Work instructions:
Please return only the lines from the one holding "beValid : Bool" through the one holding "control (hs : BitVec 7)", exactly as they appear in the records below, both ends included.

Data provided:
theorem mstatusWord_mpp (s : State) : s.mstatusWord.extractLsb' 11 2 = s.mstatus.mpp.code := by
  apply BitVec.eq_of_getLsbD_eq
  intro k hk
  rw [BitVec.getLsbD_extractLsb', mstatusWord_getLsbD_low s (by omega)]
  interval_cases k <;> rfl

theorem mstatusWord_hi (s : State) : s.mstatusWord.extractLsb' 13 51 = s.mstatus.hi := by
  apply BitVec.eq_of_getLsbD_eq
  intro k hk
  simp [mstatusWord_getLsbD_high, hk]

/-- Gating a bit by `HAS_S` twice is gating it once. -/
theorem sBit_sBit (s : State) (b : Bool) : s.sBit (s.sBit b) = s.sBit b := by
  simp [State.sBit]

theorem sBit_of_hasS {s : State} (h : s.cfg.hasS = true) (b : Bool) : s.sBit b = b := by
  simp [State.sBit, h]

/-- A write of *mstatus* through the mask of *sstatus*, read back (R53). -/
theorem mstatusWord_sstatusWritten {s : State} (hS : s.cfg.hasS = true) (v : Word) :
    State.mstatusWord { s with
        mstatus := { s.mstatus with sie := v.getLsbD 1, spie := v.getLsbD 5, spp := v.getLsbD 8 } } =
      (s.mstatusWord &&& ~~~0x122#64) ||| (v &&& 0x122#64) := by
  apply BitVec.eq_of_getLsbD_eq
  intro k hk
  rw [getLsbD_replaceUnder]
  by_cases hlow : k < 13
  · rw [mstatusWord_getLsbD_low _ hlow, mstatusWord_getLsbD_low _ hlow]
    interval_cases k <;> simp [State.sBit, hS]
  · obtain ⟨j, rfl⟩ := Nat.exists_eq_add_of_le (Nat.le_of_not_lt hlow)
    have hmask : (0x122#64).getLsbD (13 + j) = false := by
      rw [show 0x122#64 = (0x122#13).setWidth 64 from rfl, BitVec.getLsbD_setWidth,
        BitVec.getLsbD_of_ge _ _ (by omega), Bool.and_false]
    rw [mstatusWord_getLsbD_high, mstatusWord_getLsbD_high, hmask]
    rfl

/-- The low 13 bits of a word whose upper bits are anything. -/
theorem append_and_lowMask (hi : BitVec 51) (w : Word) :
    (hi ++ w.extractLsb' 0 13) &&& 0x1FFF#64 = w &&& 0x1FFF#64 := by
  apply BitVec.eq_of_getLsbD_eq
  intro k hk
  rw [BitVec.getLsbD_and, BitVec.getLsbD_and, BitVec.getLsbD_append, BitVec.getLsbD_extractLsb']
  by_cases hlow : k < 13
  · simp [hlow]
  · have hmask : (0x1FFF#64).getLsbD k = false := by
      rw [show 0x1FFF#64 = (0x1FFF#13).setWidth 64 from rfl, BitVec.getLsbD_setWidth,
        BitVec.getLsbD_of_ge _ _ (by omega), Bool.and_false]
    simp [hmask]

/-- One bit of a word, in its place. -/
theorem and_bitAt (w : Word) {k : Nat} : w &&& bitAt true k = bitAt (w.getLsbD k) k := by
  apply BitVec.eq_of_getLsbD_eq
  intro j hj
  rw [BitVec.getLsbD_and, bitAt_getLsbD _ hj, bitAt_getLsbD _ hj]
  by_cases h : j = k <;> simp [h]

theorem bitAt_false (k : Nat) : bitAt false k = 0#64 := by simp [bitAt]

theorem bitAt_or (a b : Bool) (k : Nat) : bitAt (a || b) k = bitAt a k ||| bitAt b k := by
  cases a <;> cases b <;> simp [bitAt_false]

/-- A bit in its place, written as a choice. -/
theorem bitAt_eq_ite (b : Bool) (k : Nat) : bitAt b k = if b then bitAt true k else 0#64 := by
  cases b
  · exact bitAt_false k
  · rfl

/-- The three wires in their places (R37). -/
theorem wireBits_eq (s : State) :
    wireBits s = bitAt s.lines.msip 3 ||| bitAt s.lines.mtip 7 ||| bitAt s.lines.meip 11 := by
  rw [bitAt_eq_ite s.lines.msip, bitAt_eq_ite s.lines.mtip, bitAt_eq_ite s.lines.meip]
  rfl

/-- *mip* with supervisor mode: the wires and the three supervisor bits (R131). -/
theorem mipWord_of_hasS {s : State} (h : s.cfg.hasS = true) :
    s.mipWord = wireBits s ||| (bitAt s.ssip 1 ||| bitAt s.stip 5 ||| bitAt (s.seipSw || s.lines.seip) 9) := by
  simp only [State.mipWord, State.mipWith, sBit_of_hasS h, wireBits_eq]
  ac_rfl

/-- *mip* without supervisor mode: the wires alone (R131, R199). -/
theorem mipWord_of_no_supervisor {s : State} (h : s.cfg.hasS = false) : s.mipWord = wireBits s := by
  simp [State.mipWord, State.mipWith, sBit_of_no_supervisor h, wireBits_eq, bitAt_false]

/-- The three supervisor bits of a word. -/
theorem and_supervisorBits (v : Word) :
    v &&& 0x222#64 = bitAt (v.getLsbD 1) 1 ||| bitAt (v.getLsbD 5) 5 ||| bitAt (v.getLsbD 9) 9 := by
  rw [← and_bitAt, ← and_bitAt, ← and_bitAt, ← BitVec.and_or_distrib_left, ← BitVec.and_or_distrib_left]
  rfl

/-- `s` with the three software bits of *mip* taken from `v`: what a write of *mip* leaves (R132). -/
def mipWritten (s : State) (v : Word) : State :=
  { s with ssip := v.getLsbD 1, stip := v.getLsbD 5, seipSw := v.getLsbD 9 }

theorem csrWrite_mip_of_hasS {s : State} (h : s.cfg.hasS = true) (v : Word) :
    csrWrite s v .mip = .next (mipWritten s v) := by
  simp [csrWrite, mipWritten, h]

/-- *mip* after a write of it: the wires, the bits written, and `seip_line` over bit 9 (R60). -/
theorem mipWord_mipWritten {s : State} (h : s.cfg.hasS = true) (v : Word) :
    (mipWritten s v).mipWord =
      wireBits s ||| (bitAt (v.getLsbD 1) 1 ||| bitAt (v.getLsbD 5) 5 ||| bitAt (v.getLsbD 9 || s.lines.seip) 9) :=
  mipWord_of_hasS (s := mipWritten s v) h

/-- A hart without supervisor mode has no bit of *mip* to write (R199). -/
theorem csrWrite_mip_of_no_supervisor {s : State} (h : s.cfg.hasS = false) (v : Word) :
    csrWrite s v .mip = .next s := by
  simp [csrWrite, h]

/-- The bits of `CsrOld(mip)` that a write stores (R132, R60). -/
theorem oldValue_mip_stored {s : State} (h : s.cfg.hasS = true) :
    (oldValue s .mip).getLsbD 1 = s.ssip ∧ (oldValue s .mip).getLsbD 5 = s.stip ∧
      (oldValue s .mip).getLsbD 9 = s.seipSw := by
  rw [← csrOld_eq_oldValue, csrOld, mipWith_getLsbD _ _ (by decide), mipWith_getLsbD _ _ (by decide),
    mipWith_getLsbD _ _ (by decide)]
  exact ⟨sBit_of_hasS h _, sBit_of_hasS h _, sBit_of_hasS h _⟩

/-- The bits of *mip* that set and clear can change where the mask has no bit 9. -/
theorem and_softwareBits (m : Word) : m &&& 0x22#64 = bitAt (m.getLsbD 1) 1 ||| bitAt (m.getLsbD 5) 5 := by
  rw [← and_bitAt, ← and_bitAt, ← BitVec.and_or_distrib_left]
  rfl

/-- Setting bits of *mip* other than bit 9: `seip_sw` stays, and the read has SSIP and STIP set (R60, D24). -/
theorem mip_after_set {s : State} {m : Word} (h9 : m.getLsbD 9 = false) (hS : s.cfg.hasS = true) :
    (mipWritten s (oldValue s .mip ||| m)).seipSw = s.seipSw ∧
      (mipWritten s (oldValue s .mip ||| m)).mipWord = s.mipWord ||| (m &&& 0x22#64) := by
  obtain ⟨hold1, hold5, hold9⟩ := oldValue_mip_stored hS
  have hkeep : (oldValue s .mip ||| m).getLsbD 9 = s.seipSw := by rw [BitVec.getLsbD_or, hold9, h9, Bool.or_false]
  refine ⟨hkeep, ?_⟩
  rw [mipWord_mipWritten hS, mipWord_of_hasS hS, and_softwareBits, hkeep, BitVec.getLsbD_or, BitVec.getLsbD_or, hold1,
    hold5, bitAt_or s.ssip, bitAt_or s.stip]
  ac_rfl

/-- Clearing bits of *mip* other than bit 9: `seip_sw` stays, and the read has SSIP and STIP cleared (R60, D24). -/
theorem mip_after_clear {s : State} {m : Word} (h9 : m.getLsbD 9 = false) (hS : s.cfg.hasS = true) :
    (mipWritten s (oldValue s .mip &&& ~~~m)).seipSw = s.seipSw ∧
      (mipWritten s (oldValue s .mip &&& ~~~m)).mipWord = s.mipWord &&& ~~~(m &&& 0x22#64) := by
  obtain ⟨hold1, hold5, hold9⟩ := oldValue_mip_stored hS
  have hbit {k : Nat} (hk : k < 64) :
      (oldValue s .mip &&& ~~~m).getLsbD k = ((oldValue s .mip).getLsbD k && !m.getLsbD k) := by
    rw [BitVec.getLsbD_and, BitVec.getLsbD_not, decide_eq_true hk, Bool.true_and]
  have hkeep : (oldValue s .mip &&& ~~~m).getLsbD 9 = s.seipSw := by
    rw [hbit (by decide), hold9, h9, Bool.not_false, Bool.and_true]
  refine ⟨hkeep, ?_⟩
  rw [mipWord_mipWritten hS, and_softwareBits, hkeep, hbit (by decide), hbit (by decide), hold1, hold5,
    mipWord_of_hasS hS, wireBits_eq]
  apply BitVec.eq_of_getLsbD_eq
  intro k hk
  simp only [BitVec.getLsbD_and, BitVec.getLsbD_or, BitVec.getLsbD_not, bitAt_getLsbD _ hk]
  by_cases h1 : k = 1
  · simp [h1]
  · by_cases h5 : k = 5 <;> simp [h1, h5, hk]

end Sys2Proof.Machine
end

section
/-! SUPPORT. What the trap registers store: the legal causes, the trap vectors under their mask, the aligned
addresses (10_state.md R42, R45 to R49, R51, R52). -/

namespace Sys2Proof.Machine

open Sys2Proof.Claims

/-- A value as its Interrupt bit and its code (R40). -/
theorem toNat_eq_interrupt_add_code (v : Word) :
    v.toNat = (if v.getLsbD 63 then 2 ^ 63 else 0) + (v.extractLsb' 0 63).toNat := by
  have hbit : v.getLsbD 63 = decide (2 ^ 63 ≤ v.toNat) := BitVec.msb_eq_decide v
  have hcode : (v.extractLsb' 0 63).toNat = v.toNat % 2 ^ 63 := by simp
  have hlt := v.isLt
  rw [hbit, hcode]
  split <;> simp_all <;> omega

theorem toNat_causeWord_interrupt (i : IntCause) : (causeWord (.interrupt i)).toNat = 2 ^ 63 + intCode i := by
  cases i <;> rfl

theorem toNat_causeWord_exception (e : ExcCause) : (causeWord (.exception e)).toNat = excCode e := by
  cases e <;> rfl

/-- The interrupt codes of the source's table (R182). -/
theorem exists_intCode_iff {n : Nat} : n ∈ [1, 3, 5, 7, 9, 11] ↔ ∃ i, intCode i = n := by
  constructor
  · intro h
    fin_cases h
    exacts [⟨.supervisorSoftware, rfl⟩, ⟨.machineSoftware, rfl⟩, ⟨.supervisorTimer, rfl⟩, ⟨.machineTimer, rfl⟩,
      ⟨.supervisorExternal, rfl⟩, ⟨.machineExternal, rfl⟩]
  · rintro ⟨i, rfl⟩
    cases i <;> decide

/-- The exception codes of the source's table (R181). -/
theorem exists_excCode_iff {n : Nat} :
    n ∈ [0, 1, 2, 3, 4, 5, 6, 7, 8, 9, 11, 12, 13, 15] ↔ ∃ e, excCode e = n := by
  constructor
  · intro h
    fin_cases h
    exacts [⟨.instructionAddressMisaligned, rfl⟩, ⟨.instructionAccessFault, rfl⟩, ⟨.illegalInstruction, rfl⟩,
      ⟨.breakpoint, rfl⟩, ⟨.loadAddressMisaligned, rfl⟩, ⟨.loadAccessFault, rfl⟩, ⟨.storeAddressMisaligned, rfl⟩,
      ⟨.storeAccessFault, rfl⟩, ⟨.environmentCallFromU, rfl⟩, ⟨.environmentCallFromS, rfl⟩,
      ⟨.environmentCallFromM, rfl⟩, ⟨.instructionPageFault, rfl⟩, ⟨.loadPageFault, rfl⟩, ⟨.storePageFault, rfl⟩]
  · rintro ⟨e, rfl⟩
    cases e <;> decide

/-- The legal pairs are the causes of the two tables (R42, R181, R182). -/
theorem causeLegal_iff {v : Word} : causeLegal v = true ↔ ∃ c, v = causeWord c := by
  constructor
  · intro h
    have hsplit := toNat_eq_interrupt_add_code v
    unfold causeLegal at h
    split_ifs at h with hbit
    · obtain ⟨i, hi⟩ := exists_intCode_iff.1 (of_decide_eq_true h)
      refine ⟨.interrupt i, BitVec.eq_of_toNat_eq ?_⟩
      rw [hsplit, if_pos hbit, toNat_causeWord_interrupt, hi]
    · obtain ⟨e, he⟩ := exists_excCode_iff.1 (of_decide_eq_true h)
      refine ⟨.exception e, BitVec.eq_of_toNat_eq ?_⟩
      rw [hsplit, if_neg hbit, toNat_causeWord_exception, he, Nat.zero_add]
  · rintro ⟨c, rfl⟩
    cases c with
    | interrupt i => cases i <;> decide
    | exception e => cases e <;> decide

/-- A trap vector's stored value: the writable BASE bits over MODE (R44, R47). -/
theorem maskedBase_or_mode (cfg : Config) (v : Word) (m : BitVec 2) :
    (v &&& ~~~0x3#64 &&& cfg.baseMaskWord) ||| m.setWidth 64 = (v.extractLsb' 2 62 &&& cfg.mtvecBaseMask) ++ m := by
  apply BitVec.eq_of_getLsbD_eq
  intro k hk
  have hthree : (0x3#64).getLsbD k = decide (k < 2) := by
    rw [show 0x3#64 = (BitVec.allOnes 2).setWidth 64 from rfl, BitVec.getLsbD_setWidth, BitVec.getLsbD_allOnes]
    simp [hk]
  simp only [Config.baseMaskWord, BitVec.getLsbD_or, BitVec.getLsbD_and, BitVec.getLsbD_not, BitVec.getLsbD_append,
    BitVec.getLsbD_setWidth, BitVec.getLsbD_extractLsb', hthree, hk]
  by_cases hmode : k < 2
  · simp [hmode]
  · have hm : m.getLsbD k = false := BitVec.getLsbD_of_ge _ _ (by omega)
    simp [hmode, hm, show k - 2 < 62 by omega, show 2 + (k - 2) = k by omega]

@[simp] theorem extractMode_append (b : BitVec 62) (m : BitVec 2) : (b ++ m).extractLsb' 0 2 = m := by
  apply BitVec.eq_of_getLsbD_eq
  intro k hk
  rw [BitVec.getLsbD_extractLsb', BitVec.getLsbD_append]
  simp [hk]

@[simp] theorem extractBase_append (b : BitVec 62) (m : BitVec 2) : (b ++ m).extractLsb' 2 62 = b := by
  apply BitVec.eq_of_getLsbD_eq
  intro k hk
  rw [BitVec.getLsbD_extractLsb', BitVec.getLsbD_append]
  simp [hk, show ¬ 2 + k < 2 by omega]

/-- MODE 0 or 1 is stored with the writable BASE bits (R47). -/
theorem tvecWritten_of_legalMode {v : Word} (h : v.extractLsb' 0 2 < 2#2) (cfg : Config) (old : Word) :
    tvecWritten? cfg old v = some ((v.extractLsb' 2 62 &&& cfg.mtvecBaseMask) ++ v.extractLsb' 0 2) := by
  rw [tvecWritten?, if_pos h, maskedBase_or_mode]

/-- A reserved MODE has no meaning without `legalize_mtvec` (R47). -/
theorem tvecWritten_of_reservedMode {v : Word} (h : ¬ v.extractLsb' 0 2 < 2#2) {cfg : Config}
    (hno : cfg.legalizeMtvecSupplied = false) (old : Word) : tvecWritten? cfg old v = none := by
  simp [tvecWritten?, h, hno]

/-- A value made legal: the writable BASE bits over a MODE of 0 or 1 (R45). -/
theorem legalTvec_eq_append (cfg : Config) (v : Word) :
    legalTvec cfg v = (v.extractLsb' 2 62 &&& cfg.mtvecBaseMask) ++ (v.extractLsb' 0 2 &&& 1#2) := by
  rw [legalTvec, ← maskedBase_or_mode]
  congr 1
  apply BitVec.eq_of_getLsbD_eq
  intro k hk
  rw [show 0x1#64 = bitAt true 0 from rfl, show 1#2 = (BitVec.ofBool true).setWidth 2 from rfl, BitVec.getLsbD_and,
    bitAt_getLsbD _ hk, BitVec.getLsbD_setWidth, BitVec.getLsbD_and]
  by_cases h0 : k = 0
  · subst h0
    simp
  · have hone : (BitVec.setWidth 2 (BitVec.ofBool true)).getLsbD k = false := by
      rw [BitVec.getLsbD_setWidth, BitVec.getLsbD_of_ge (BitVec.ofBool true) _ (by omega), Bool.and_false]
    simp only [h0, hone, decide_false, Bool.false_and, Bool.and_false]

/-- The low bit of a MODE is a MODE of 0 or 1. -/
theorem and_one_lt_two (m : BitVec 2) : m &&& 1#2 < 2#2 := by
  revert m
  decide

/-- Whatever a trap vector takes, its MODE is 0 or 1 (R45, R47). -/
theorem tvecWritten_mode {cfg : Config} {old v a : Word} (h : tvecWritten? cfg old v = some a) :
    a.extractLsb' 0 2 < 2#2 := by
  unfold tvecWritten? at h
  split_ifs at h with hmode hsupplied <;> cases h
  · rwa [maskedBase_or_mode, extractMode_append]
  · rw [legalTvec_eq_append, extractMode_append]
    exact and_one_lt_two _

/-- A write of a trap vector that has a meaning stores it and leaves the other one (R47, R56). -/
theorem csrWrite_tvec_of_some {s : State} {v a : Word} {c : Csr} (hc : c = .mtvec ∨ c = .stvec)
    (h : tvecWritten? s.cfg (csrRead s c) v = some a) :
    ∃ w, csrWrite s v c = .next w ∧ w = { s with mtvec := w.mtvec, stvec := w.stvec } ∧
      (c = .mtvec → w.stvec = s.stvec) ∧ (c = .stvec → w.mtvec = s.mtvec) ∧ csrRead w c = a := by
  rcases hc with rfl | rfl
  · have hm : tvecWritten? s.cfg s.mtvec v = some a := h
    exact ⟨{ s with mtvec := a }, by simp [csrWrite, hm], rfl, fun _ => rfl, nofun, rfl⟩
  · have hs : tvecWritten? s.cfg s.stvec v = some a := h
    exact ⟨{ s with stvec := a }, by simp [csrWrite, hs], rfl, nofun, fun _ => rfl, rfl⟩
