-- ==== Sys2Proof/Syntax.lean ====
section
/-!
DEFINITION. The commands of the hub: one constructor of `Instr` for each row of the opcode table, in the table's order,
and the plain data that the commands carry (flits, data, sideband words, and what the hub's surroundings and its own
error correctors present at the moment of the command).
-/
namespace Sys2Proof

/-- A 128-bit control flit without its opcode, which the command's row gives (R241). `low` holds the class-specific
bits [28:0], read by the accessors of `Machine/Operands.lean`. -/
structure Flit where
  txid   : Txid
  gaid   : Gaid
  line   : Line
  ticket : BitVec 16
  grant  : BitVec 3
  low    : BitVec 29
  deriving DecidableEq, Repr

/-- A line of data with its header bits `DIRTY` and `POISON` (R245). `sound` is false when the sender broke R246 or
R247 (wrong beats, or data not completed in time), which R256 makes malformed. -/
structure Payload where
  bytes  : LineBits
  dirty  : Bool
  poison : Bool
  sound  : Bool
  deriving DecidableEq, Repr

/-- A line of data as the mesh delivers it: a bit for each of its eight words that the corrector at the delivery finds uncorrectable (R333). -/
structure MeshData where
  line : Payload
  ue   : BitVec 8
  deriving DecidableEq, Repr

/-- Write data with its byte enables (R245): `WR_FULL`, `WR_PART`, `RSV_STORE`, `DEV_WR`. -/
structure WrData where
  bytes   : LineBits
  be      : ByteMask
  beValid : Bool
  poison  : Bool
  sound   : Bool
  deriving DecidableEq, Repr

/-- A single-bit or double-bit upset of one (13,8)-coded byte as its decoder meets it: the byte's index in its line and
the code bits flipped since it was stored (R331). -/
structure ByteUpset where
  idx  : BitVec 6
  flip : BitVec 13
  deriving DecidableEq, Repr

/-- What a corrector reports of one word (R330, R333). -/
inductive Err where
  | clean
  | corrected
  | uncorrectable
  deriving DecidableEq, Repr

/-- What the correctors report of the entry word that a mailbox command reads, and the bits of its tag that are read flipped where it is
uncorrectable (R97). -/
structure EntryErr (w : Nat) where
  err  : Err
  flip : BitVec w
  deriving DecidableEq, Repr

/-- What the fixed-stage correctors report at a lookup of one line: a bit for each way of the snoop filter set, of the
span directory set and of the hub-cache set (uncorrectable, then corrected), the hub-cache data, and the two parities. `sfFlips` and
`sdFlips` give, for a way whose word is uncorrectable, the bits of its tag that are read flipped (R97); a way not listed has its tag
read as it stands. -/
structure LookupErr where
  sfUe   : BitVec 16
  sfCe   : BitVec 16
  sdUe   : BitVec 8
  sdCe   : BitVec 8
  tagUe  : BitVec 16
  tagCe  : BitVec 16
  dataUe : Bool
  dataCe : Bool
  nruPar : Bool
  agePar : Bool
  sfFlips : List (BitVec 4 × BitVec 32)
  sdFlips : List (BitVec 3 × BitVec 34)
  deriving DecidableEq, Repr

/-- No corrector reports anything. -/
def LookupErr.none : LookupErr := ⟨0, 0, 0, 0, 0, 0, false, false, false, false, [], []⟩

/-- A coded word or byte that a scrubber reads (R339), with the place it is read from; for a directory way also the bits of its tag
that an uncorrectable word shows flipped (R97). -/
inductive ScrubTarget where
  | sf (hs : BitVec 7) (set : BitVec 14) (way : BitVec 4) (flip : BitVec 32)
  | sd (hs : BitVec 7) (set : BitVec 12) (way : BitVec 3) (flip : BitVec 34)
  | hcTag (hs : BitVec 7) (set : BitVec 10) (way : BitVec 4)
  | hcData (hs : BitVec 7) (set : BitVec 10) (way : BitVec 4)
  | control (hs : BitVec 7)
  | wbufByte (hs : BitVec 7) (line : Line) (upset : ByteUpset)
  | spillByte (line : Line) (upset : ByteUpset)
  | stagedByte (port : BitVec 4) (gaid : Gaid) (txid : Txid) (upset : ByteUpset)
  | postedByte (idx : BitVec 9) (upset : ByteUpset)
  | configWord (stop : BitVec 7) (pid : BitVec 16) (found : Word)
  | stopState (stop : BitVec 7)
  | uluhivaSram
  | ledger (rec : BitVec 6)
  | passEnd (hs : BitVec 7)
  deriving DecidableEq, Repr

Answer box:
  beValid : Bool
  poison  : Bool
  sound   : Bool
  deriving DecidableEq, Repr

/-- A single-bit or double-bit upset of one (13,8)-coded byte as its decoder meets it: the byte's index in its line and
the code bits flipped since it was stored (R331). -/
structure ByteUpset where
  idx  : BitVec 6
  flip : BitVec 13
  deriving DecidableEq, Repr

/-- What a corrector reports of one word (R330, R333). -/
inductive Err where
  | clean
  | corrected
  | uncorrectable
  deriving DecidableEq, Repr

/-- What the correctors report of the entry word that a mailbox command reads, and the bits of its tag that are read flipped where it is
uncorrectable (R97). -/
structure EntryErr (w : Nat) where
  err  : Err
  flip : BitVec w
  deriving DecidableEq, Repr

/-- What the fixed-stage correctors report at a lookup of one line: a bit for each way of the snoop filter set, of the
span directory set and of the hub-cache set (uncorrectable, then corrected), the hub-cache data, and the two parities. `sfFlips` and
`sdFlips` give, for a way whose word is uncorrectable, the bits of its tag that are read flipped (R97); a way not listed has its tag
read as it stands. -/
structure LookupErr where
  sfUe   : BitVec 16
  sfCe   : BitVec 16
  sdUe   : BitVec 8
  sdCe   : BitVec 8
  tagUe  : BitVec 16
  tagCe  : BitVec 16
  dataUe : Bool
  dataCe : Bool
  nruPar : Bool
  agePar : Bool
  sfFlips : List (BitVec 4 × BitVec 32)
  sdFlips : List (BitVec 3 × BitVec 34)
  deriving DecidableEq, Repr

/-- No corrector reports anything. -/
def LookupErr.none : LookupErr := ⟨0, 0, 0, 0, 0, 0, false, false, false, false, [], []⟩

/-- A coded word or byte that a scrubber reads (R339), with the place it is read from; for a directory way also the bits of its tag
that an uncorrectable word shows flipped (R97). -/
inductive ScrubTarget where
  | sf (hs : BitVec 7) (set : BitVec 14) (way : BitVec 4) (flip : BitVec 32)
  | sd (hs : BitVec 7) (set : BitVec 12) (way : BitVec 3) (flip : BitVec 34)
  | hcTag (hs : BitVec 7) (set : BitVec 10) (way : BitVec 4)
  | hcData (hs : BitVec 7) (set : BitVec 10) (way : BitVec 4)
  | control (hs : BitVec 7)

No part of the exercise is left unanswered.